0:30 Ibn Jarir al-Tabari, möge Gott ihm gnädig sein, sagte:
0:33 sagte Moses zu den beiden Frauen
0:35 Was ist los mit Ihnen und was geht es Ihnen an, das zu verteidigen, was Sie dem Volk angetan haben?
0:40 Bewässert man es nicht mit dem Vieh der Menschen?

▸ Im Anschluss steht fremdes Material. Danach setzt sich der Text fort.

-- ==== Sys2Proof/Machine/Instances.lean ====
section
/-! DEFINITION. Several blocks side by side, each with its own state and its own byte source
(spec/60_exceptions.md R90). -/

namespace Sys2Proof.Machine

open Sys2Proof

/-- Block number `k` makes its step; the list is left alone where there is no such block, or it stops. -/
def stepBlock (k : Nat) (blocks : List State) : List State :=
  match blocks[k]? with
  | some s =>
    match step s with
    | .next t => blocks.set k t
    | .fault _ => blocks
    | .refused _ => blocks
  | none => blocks

/-- The blocks after a schedule: the blocks named in it make a step each, in its order (notes/assumptions/22.md). -/
def runSchedule : List Nat → List State → List State
  | [], blocks => blocks
  | j :: sched, blocks => runSchedule sched (stepBlock j blocks)

/-- What a step of `s` responds, if it answers a next state with a response. -/
def stepResponse (s : State) : List Response :=
  match step s with
  | .next t => t.response.toList
  | .fault _ => []
  | .refused _ => []

/-- The responses of block number `k` over a schedule, in order. -/
def blockResponses (k : Nat) : List Nat → List State → List Response
  | [], _ => []
  | j :: sched, blocks =>
    (if j = k then blocks[k]?.toList.flatMap stepResponse else []) ++ blockResponses k sched (stepBlock j blocks)

end Sys2Proof.Machine
end

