-- ==== Sys2Proof/Tests/Slice0.lean ====
section
/-! SUPPORT. The model's own tests: ill-formed terms refused, words written out from spec/30_encoding.md decoded, one step of
each instruction against the vectors of spec/95_test_vectors.md, and a witness for the hypotheses of each statement. -/

namespace Sys2Proof.Tests

open Sys2Proof Sys2Proof.Machine

/-! ## Well-formedness: an ill-formed term for each check -/

theorem test_wf_diff_red : (Instr.diff 2 0 0).wellFormed = false := by decide
theorem test_wf_diff_green : (Instr.diff 0 0xFD 0).wellFormed = false := by decide
theorem test_wf_diff_blue : (Instr.diff 0 0 2).wellFormed = false := by decide
theorem test_wf_luma_green_high : (Instr.luma 32 0 0).wellFormed = false := by decide
theorem test_wf_luma_green_low : (Instr.luma 0xDF 0 0).wellFormed = false := by decide
theorem test_wf_luma_red : (Instr.luma 0 8 0).wellFormed = false := by decide
theorem test_wf_luma_blue : (Instr.luma 0 0 0xF7).wellFormed = false := by decide
theorem test_wf_run : (Instr.run 62).wellFormed = false := by decide
theorem test_wf_edges : (Instr.diff 0xFE 1 0).wellFormed = true ∧ (Instr.luma 0xE0 0xF8 7).wellFormed = true ∧
    (Instr.run 61).wellFormed = true := by decide

/-! ## Decoding words written out bit by bit (R51 to R57) -/

/-- R57. -/
theorem test_decode_end : decode [0x00, 0x00, 0x00, 0x00, 0x00, 0x00, 0x00, 0x01] = .ok (.endMarker, []) := by rfl
/-- R51: `1111 1110`, r, g, b. -/
theorem test_decode_rgb :
    decode [0b11111110, 0x0A, 0x14, 0x1E, 9, 9, 9, 9] = .ok (.rgb 0x0A 0x14 0x1E, [9, 9, 9, 9]) := by rfl
/-- R52: `1111 1111`, r, g, b, a. -/
theorem test_decode_rgba : decode [0b11111111, 1, 2, 3, 4, 9, 9, 9] = .ok (.rgba 1 2 3 4, [9, 9, 9]) := by rfl
/-- R53: `00 101000` is slot 40. -/
theorem test_decode_index : decode [0b00_101000, 9, 9, 9, 9, 9, 9, 9] = .ok (.index 40, [9, 9, 9, 9, 9, 9, 9]) := by rfl
/-- R54: `01 00 01 11` is (-2, -1, +1), red in the high bits. -/
theorem test_decode_diff :
    decode [0b01_00_01_11, 9, 9, 9, 9, 9, 9, 9] = .ok (.diff 0xFE 0xFF 1, [9, 9, 9, 9, 9, 9, 9]) := by rfl
/-- R55: `10 100101`, `0011 1100` is dg 5, drdg -5, dbdg 4 (LUMA-7 of 95_test_vectors.md). -/
theorem test_decode_luma :
    decode [0b10_100101, 0b0011_1100, 9, 9, 9, 9, 9, 9] = .ok (.luma 5 0xFB 4, [9, 9, 9, 9, 9, 9]) := by rfl
/-- R56: `11 111101`, the longest run; `11 111110` is ColorRGB. -/
theorem test_decode_run : decode [0b11_111101, 9, 9, 9, 9, 9, 9, 9] = .ok (.run 61, [9, 9, 9, 9, 9, 9, 9]) := by rfl
/-- R57: a window differing from the end marker only in its last byte is Index 0. -/
theorem test_decode_near_end : decode [0, 0, 0, 0, 0, 0, 0, 2] = .ok (.index 0, [0, 0, 0, 0, 0, 0, 2]) := by rfl
/-- spec/70_reset_and_hazards.md R103: no chunk is decoded from less than a full window. -/
theorem test_decode_short : decode [0xFE, 0x0A, 0x14, 0x1E, 0, 0, 0] = .error .shortWindow := by rfl
/-- The end marker as a table word: its eighth byte in bits 63..56. -/
theorem test_table_end : decodeTableWord 64 0x0100000000000000 = some .endMarker := by decide
theorem test_table_rgb : decodeTableWord 32 0x1E140AFE = some (.rgb 10 20 30) := by decide
theorem test_table_rgba_short : decodeTableWord 8 0xFF = some (.rgba 0 0 0 0) := by decide

/-! ## One step of each instruction (95_test_vectors.md, L2) -/

/-- A streaming session with the given previous pixel, before its first window step, one `PULL` pending. -/
def session (prev : Pixel) (bytes : List Byte) (rest : List Input) : State :=
  { State.reset with phase := .streaming, prev := prev, source := ⟨bytes, []⟩, inputs := .pull :: rest }

/-- The next state, or the same one where the step stops. -/
def after (s : State) : State :=
  match step s with
  | .next t => t
  | .fault _ => s
  | .refused _ => s
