-- ==== Sys2Proof/Machine/Commands.lean ====
section
/-! DEFINITION. TX: the meanings of the two commands (44 R210, R213). A command starts when TX accepts it;
its bytes then go out one per handshake, in the steps that follow (`advance`, 44 R211, R212). -/

namespace Sys2Proof.Machine

/-- CMD_WAKE: TX takes the command of `tx_sel = 1` (44 R213). -/
def execCmdWake (s : State) : Outcome := .next (accept .wake s)

/-- CMD_SILENT: TX takes the command of `tx_sel = 0` (44 R213). -/
def execCmdSilent (s : State) : Outcome := .next (accept .silent s)

end Sys2Proof.Machine
end

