-- ==== Sys2Proof/Certificates/Slice0/Obligations.lean ====
section
/-! DEFINITION. The statements for the provers. "10 R33" is rule R33 of the file 10_… of spec/; "log 3" is
notes/assumptions/3.md. -/

open Sys2Proof Sys2Proof.Machine Sys2Proof.Safety

/-! ### Encoding -/

/-- Decoding an encoded well-formed instruction where it stands gives it back, under every legal segment
table (30 sections 1 to 6; 40 section 1). -/
def Obligations.DecodeInvertsEncode : Prop :=
  ∀ (t : SegTable) (i : Instr), t.wf → i.wf t = true →
    decode t (contextOf i) (encode t i) = .ok i

/-- Bytes that decode in a context are the encoding of the instruction they decode to, which is well-formed
and stands in that context: no bit of an encoding is dropped, and each byte string has one meaning in its
place. -/
def Obligations.EncodeInvertsDecode : Prop :=
  ∀ (t : SegTable) (c : Context) (bytes : List Byte) (i : Instr), decode t c bytes = .ok i →
    i.wf t = true ∧ contextOf i = c ∧ encode t i = bytes

/-- Words written out from the spec's encodings decode to the instructions they stand for: one or more of each
family. The digit words hold under the default segment table, which is PRESUMED (log 3). -/
def Obligations.WrittenWordsDecode : Prop :=
  decode defaultSegTable (.frame .scanning) [0b10011011#8] = .ok .start9b ∧
  decode defaultSegTable (.frame .scanning) [0b10011000#8] = .ok .start98 ∧
  decode defaultSegTable (.frame .atEnd) [0b10011101#8] = .ok .end9d ∧
  decode defaultSegTable (.frame .length) [0b00011110#8] = .ok (.lenOk 30#8) ∧
  decode defaultSegTable (.frame .length) [0b00011111#8] = .ok (.lenOverflow 31#8) ∧
  decode defaultSegTable (.message 7#8) [0x12#8, 0x06#8, 0x5B#8, 0x4F#8, 0#8, 0#8] =
    .ok (.msgHeight 0x06#8 0x5B#8 0x4F#8 0#8 0#8) ∧
  decode defaultSegTable .command
    [0x9B#8, 0x06#8, 0x02#8, 0x20#8, 0x00#8, 0xAC#8, 0xB8#8, 0x9D#8] = .ok .cmdWake ∧
  decode defaultSegTable .command
    [0x9B#8, 0x06#8, 0x02#8, 0x00#8, 0x00#8, 0x6C#8, 0xA1#8, 0x9D#8] = .ok .cmdSilent ∧
  decode defaultSegTable (.digit .tens) [0b11011011#8] = .ok (.digit2 .tens true) ∧
  decode defaultSegTable (.digit .ones) [0b01000000#8] = .ok (.digitMinus .ones false)

/-- Under the default segment table (PRESUMED, log 3) exactly 12 of the 128 patterns, and 24 of the 256 bytes,
decode to something other than Invalid (40 section 3). -/
def Obligations.DefaultTableHasTwelvePatterns : Prop :=
  (((List.range 128).filter fun k => segRom defaultSegTable (BitVec.ofNat 7 k) ≠ .invalid).length = 12) ∧
  (((List.range 256).filter fun k =>
      segRom defaultSegTable (patternOf (BitVec.ofNat 8 k)) ≠ .invalid).length = 24)

/-- Every byte, in every place of a frame, is a well-formed instruction of that place, whose encoding is the
byte (30 sections 5 and 6). -/
def Obligations.EveryFrameByteIsAnInstruction : Prop :=
  ∀ (t : SegTable) (c : FrameContext) (b : Byte),
    (decodeFrameByte c b).wf t = true ∧ contextOf (decodeFrameByte c b) = .frame c ∧
    encode t (decodeFrameByte c b) = [b]

/-! ### FR -/

/-- START_9B and START_98 in scanning: the byte is stored at index 0, the cursor becomes 1, no event; every
other byte of the buffer and everything outside FR is as it was (41 section 2). -/
def Obligations.StartByteBeginsFrame : Prop :=
  ∀ (s : State) (i : Instr) (b : Byte),
    (i = .start9b ∧ b = 0x9B#8) ∨ (i = .start98 ∧ b = 0x98#8) →
    s.fr.cursor = 0#5 → Memory.wf s.fr.buf →
    ∃ t, exec i s = .next t ∧
      readByte t.fr.buf 0 = b ∧ OtherBytesSame s.fr.buf t.fr.buf 0 ∧ t.fr.cursor = 1#5 ∧
      t.out.frEvt = .none ∧ t.out.pkt = s.out.pkt ∧ SameOutsideFr s t

/-- NOISE in scanning: no event, and no state changes (41 R127). -/
def Obligations.NoiseIsDropped : Prop :=
  ∀ (s : State) (b : Byte), s.fr.cursor = 0#5 → b ≠ 0x9B#8 → b ≠ 0x98#8 →
    ∃ t, exec (.noise b) s = .next t ∧
      t.fr = s.fr ∧ t.out.frEvt = .none ∧ t.out.pkt = s.out.pkt ∧ SameOutsideFr s t

/-- DATA, a byte of a frame that is not its last: it is stored at the cursor, which advances; the 32nd byte of a
frame that has not completed raises OVERFLOW instead and sets the cursor to 0. Every other byte and
everything outside FR is as it was (41 section 2). -/
def Obligations.DataByteIsStored : Prop :=
  ∀ (s : State) (b : Byte), 2 ≤ s.fr.cursor.toNat →
    s.fr.cursor.toNat + 1 ≠ (readByte s.fr.buf 1).toNat + 2 → Memory.wf s.fr.buf →
    ∃ t, exec (.data b) s = .next t ∧
      readByte t.fr.buf s.fr.cursor.toNat = b ∧
      OtherBytesSame s.fr.buf t.fr.buf s.fr.cursor.toNat ∧
      (if s.fr.cursor.toNat = 31 then t.fr.cursor = 0#5 ∧ t.out.frEvt = .overflow
       else t.fr.cursor.toNat = s.fr.cursor.toNat + 1 ∧ t.out.frEvt = .none) ∧
      t.out.pkt = s.out.pkt ∧ SameOutsideFr s t

/-- LEN_1, LEN_OK and LEN_OVERFLOW at frame index 1: the length byte is stored there, the cursor becomes 2, no
event; every other byte and everything outside FR is as it was (30 section 1; 41 section 2). -/
def Obligations.LengthByteIsStored : Prop :=
  ∀ (s : State) (i : Instr) (b : Byte),
    (i = .len1 ∧ b = 1#8) ∨ (i = .lenOk b ∧ 2 ≤ b.toNat ∧ b.toNat ≤ 30) ∨
      (i = .lenOverflow b ∧ 31 ≤ b.toNat) →
    s.fr.cursor = 1#5 → Memory.wf s.fr.buf →
    ∃ t, exec i s = .next t ∧
      readByte t.fr.buf 1 = b ∧ OtherBytesSame s.fr.buf t.fr.buf 1 ∧ t.fr.cursor = 2#5 ∧
      t.out.frEvt = .none ∧ t.out.pkt = s.out.pkt ∧ SameOutsideFr s t

/-- LEN_0 at frame index 1: the length byte is stored and is itself a bad end, so the frame is discarded with
BAD_END and the cursor becomes 0 (30 section 1; 41 section 2). -/
def Obligations.ZeroLengthIsBadEnd : Prop :=
  ∀ s : State, s.fr.cursor = 1#5 → Memory.wf s.fr.buf →
    ∃ t, exec .len0 s = .next t ∧
      readByte t.fr.buf 1 = 0#8 ∧ OtherBytesSame s.fr.buf t.fr.buf 1 ∧ t.fr.cursor = 0#5 ∧
      t.out.frEvt = .badEnd ∧ t.out.pkt = s.out.pkt ∧ SameOutsideFr s t
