-- ==== Sys2Proof/Laws/Run.lean ====
section
/-! SUPPORT. Runs of the host's machine, one step at a time. -/

namespace Sys2Proof.Machine

/-- A run of `n + 1` steps of any machine whose first step goes on is a run of `n` steps from there. -/
theorem host_run_succ (M : Host.Core) (n : Nat) (s t : M.State) (h : M.step s = .next t) :
    M.run (n + 1) s = M.run n t := by
  simp [Host.Core.run, h]

/-- The same for this machine. -/
theorem run_succ_of_step {n : Nat} {s t : State} (h : step s = .next t) :
    Host.Core.run core (n + 1) s = Host.Core.run core n t :=
  host_run_succ core n s t h

end Sys2Proof.Machine
end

0:44 Al-Taher Ibn Ashour, möge Gott ihm gnädig sein, sagte
0:47 Als Moses sah, wie die beiden Frauen ihr Vieh vom Trinken abhielten
0:52 Er fragte sie, was mit dir los sei
0:55 Es geht um ihre Geschichte und ihre Angelegenheiten
0:58 Als das Wasser kam
1:00 Er wagte es nicht, ihre Schafe zu tränken
1:04 Die Antwort war großartig
1:07 Das ist heute eine Lektion für jedes Mädchen, das außerhalb des Hauses arbeiten möchte
1:13 Sie sagte: Wir werden nicht bewässern, bis die Weiden freigegeben sind
1:17 Unser Vater ist ein großer Scheich
1:20 Ibn Kathir, möge Gott ihm gnädig sein, sagte
1:23 Das heißt, wir bekommen erst dann Wasser, wenn sie fertig sind
1:28 Al-Alusi, möge Gott, der Allmächtige, ihm gnädig sein, sagte
1:31 Als ob sie sagten
1:33 Zwei schwache Frauen werden versteckt
1:37 Wir können nicht mit Männern streiten oder mit ihnen streiten
1:41 Wir haben keinen Mann, der das macht
1:44 Unser Vater ist ein alter Scheich
1:47 Das Alter hat ihn geschwächt
1:49 Wir müssen die Bewässerung verzögern, bis Menschen sterben oder kein Wasser mehr hat
1:56 Also erklärte ich den Grund, weshalb ich auf das Gießen verzichtete
2:00 Ich möchte mich nicht unter Männer drängen und mich unter sie mischen
2:05 Anschließend erläuterte sie den Vorwand, der sie dazu veranlasste, außer Haus zu arbeiten
2:11 Sie sagte: „Unser Vater ist ein alter Mann.“
2:16 Ibn Kathir, möge Gott ihm gnädig sein, sagte
2:18 Das heißt, dies ist die Situation, die uns Zuflucht in dem gibt, was Sie sehen
2:23 Al-Taher Ibn Ashour, möge Gott ihm gnädig sein, sagte
2:26 Sie sagten: „Unser Vater ist ein großer Scheich.“
2:30 Als Entschuldigung dafür, dass ich mit den Männern zum Tränken gekommen bin
2:34 Weil sie keinen Mann fanden, der ihnen Wasser gab
2:38 Denn der einzige Mann, den sie haben, ist ihr Vater
2:42 Er ist ein großer Scheich
2:44 Es kann das Wasser nicht erreichen, weil es zu schwach ist, um mit ihm zu konkurrieren
2:48 Al-Shaarawi, möge Gott ihm gnädig sein, sagte
2:51 Wir haben also drei Bestimmungen in dieser Geschichte
2:55 Wir gießen nicht, bis die Weide herauskommt
2:58 Sie hat eine Entscheidung getroffen
3:00 Unser Vater ist ein großer Scheich
3:03 Sie hat eine Entscheidung getroffen
3:05 Also gab er ihnen Wasser
3:07 Sie erließ eine dritte Entscheidung
3:09 Diese drei Urteile
3:12 Es regelt die Frage der Frauenarbeit für die muslimische Gemeinschaft
3:16 Was sollen wir tun, wenn Frauen zur Arbeit gezwungen werden?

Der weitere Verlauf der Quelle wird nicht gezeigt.